Die Vorstellungen, die Karas von der Europäischen Union und ihrer Zukunft hat, unterscheiden sich schon jetzt vielfach von dem, was europapolitischer Mainstream in der Volkspartei geworden ist – insbesondere seit die ÖVP mit der FPÖ eine Koalition eingegangen ist.

Richtungswahl gegen die FPÖ

Karas: "Die Wahl wird eine Richtungswahl: Wollen wir eine europäische Demokratie, die auch eine Souveränität beinhaltet, oder wollen wir zurück zu den Fehlentwicklungen des Nationalismus? Die FPÖ will auch als Regierungspartei an der Allianz der Zerstörung festhalten. Ich dagegen will die Innenpolitik europäisieren."

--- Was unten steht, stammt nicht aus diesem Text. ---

-- ==== Sys2Proof/Laws/State.lean ====
section
/-! SUPPORT. Each update of the state and each of its fields: what the field holds after the update. -/

namespace Sys2Proof.Machine

variable (s : State)

/-! `State.modChan` changes `chans` alone. -/
@[simp] theorem State.modChan_pending (c : Nat) (f : Chan → Chan) : (s.modChan c f).pending = s.pending := rfl
@[simp] theorem State.modChan_now (c : Nat) (f : Chan → Chan) : (s.modChan c f).now = s.now := rfl
@[simp] theorem State.modChan_draws (c : Nat) (f : Chan → Chan) : (s.modChan c f).draws = s.draws := rfl
@[simp] theorem State.modChan_nextId (c : Nat) (f : Chan → Chan) : (s.modChan c f).nextId = s.nextId := rfl
@[simp] theorem State.modChan_out (c : Nat) (f : Chan → Chan) : (s.modChan c f).out = s.out := rfl
@[simp] theorem State.modChan_dura (c : Nat) (f : Chan → Chan) : (s.modChan c f).dura = s.dura := rfl
@[simp] theorem State.modChan_sump (c : Nat) (f : Chan → Chan) : (s.modChan c f).sump = s.sump := rfl
@[simp] theorem State.modChan_chans (c : Nat) (f : Chan → Chan) : (s.modChan c f).chans = tabMod {} s.chans c f := rfl
@[simp] theorem State.modChan_groups (c : Nat) (f : Chan → Chan) : (s.modChan c f).groups = s.groups := rfl
@[simp] theorem State.modChan_easels (c : Nat) (f : Chan → Chan) : (s.modChan c f).easels = s.easels := rfl
@[simp] theorem State.modChan_gnv (c : Nat) (f : Chan → Chan) : (s.modChan c f).gnv = s.gnv := rfl
@[simp] theorem State.modChan_ops (c : Nat) (f : Chan → Chan) : (s.modChan c f).ops = s.ops := rfl
@[simp] theorem State.modChan_misses (c : Nat) (f : Chan → Chan) : (s.modChan c f).misses = s.misses := rfl
@[simp] theorem State.modChan_drawers (c : Nat) (f : Chan → Chan) : (s.modChan c f).drawers = s.drawers := rfl
@[simp] theorem State.modChan_twin (c : Nat) (f : Chan → Chan) : (s.modChan c f).twin = s.twin := rfl
@[simp] theorem State.modChan_tports (c : Nat) (f : Chan → Chan) : (s.modChan c f).tports = s.tports := rfl
@[simp] theorem State.modChan_nports (c : Nat) (f : Chan → Chan) : (s.modChan c f).nports = s.nports := rfl
@[simp] theorem State.modChan_xport (c : Nat) (f : Chan → Chan) : (s.modChan c f).xport = s.xport := rfl
@[simp] theorem State.modChan_host (c : Nat) (f : Chan → Chan) : (s.modChan c f).host = s.host := rfl
@[simp] theorem State.modChan_ctl (c : Nat) (f : Chan → Chan) : (s.modChan c f).ctl = s.ctl := rfl
@[simp] theorem State.modChan_cipher (c : Nat) (f : Chan → Chan) : (s.modChan c f).cipher = s.cipher := rfl
@[simp] theorem State.modChan_power (c : Nat) (f : Chan → Chan) : (s.modChan c f).power = s.power := rfl
@[simp] theorem State.modChan_prime (c : Nat) (f : Chan → Chan) : (s.modChan c f).prime = s.prime := rfl
@[simp] theorem State.modChan_dram (c : Nat) (f : Chan → Chan) : (s.modChan c f).dram = s.dram := rfl
@[simp] theorem State.modChan_flash (c : Nat) (f : Chan → Chan) : (s.modChan c f).flash = s.flash := rfl
@[simp] theorem State.modChan_test (c : Nat) (f : Chan → Chan) : (s.modChan c f).test = s.test := rfl
@[simp] theorem State.modChan_ev (c : Nat) (f : Chan → Chan) : (s.modChan c f).ev = s.ev := rfl
@[simp] theorem State.modChan_plat (c : Nat) (f : Chan → Chan) : (s.modChan c f).plat = s.plat := rfl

Ob da der ÖVP-Parteiobmann und Bundeskanzler Sebastian Kurz – er hat sich bekanntlich das alleinige Recht gesichert, über eine Listenaufstellung zu befinden – mitgehen kann? Karas: "Ich bin mit dem Bundeskanzler in einem sehr ehrlichen und offenen Dialog." Dabei sei natürlich klar, dass der Bundeskanzler und er selbst aufgrund unterschiedlicher Funktionen auch unterschiedliche Zugänge hätten.

Schädliche Personaldiskussion

Und genau jene Diskussion, die in den vergangenen Tagen über eine eigenständige Kandidatur von Karas aufgebrochen ist, sei der Sache eher abträglich, betont der EU-Parlamentarier: "Es geht doch nicht um die Frage 'Hat der Karas weiter ein Mandat?'. Es geht darum, einen Diskurs über die politische Zukunft der EU zu führen."

Befeuert wurde die Diskussion durch die Rückzugsankündigung der bisherigen Neos-Parlamentarierin Angelika Mlinar in der Vorwoche im STANDARD. Mlinar hat dies mit der mangelnden Unterstützung durch die Partei begründet. Dem war auch ein handfester Streit mit Neos-Chef Matthias Strolz vorausgegangen, der ebenfalls seinen Rückzug aus der Politik bekanntgegeben hatte.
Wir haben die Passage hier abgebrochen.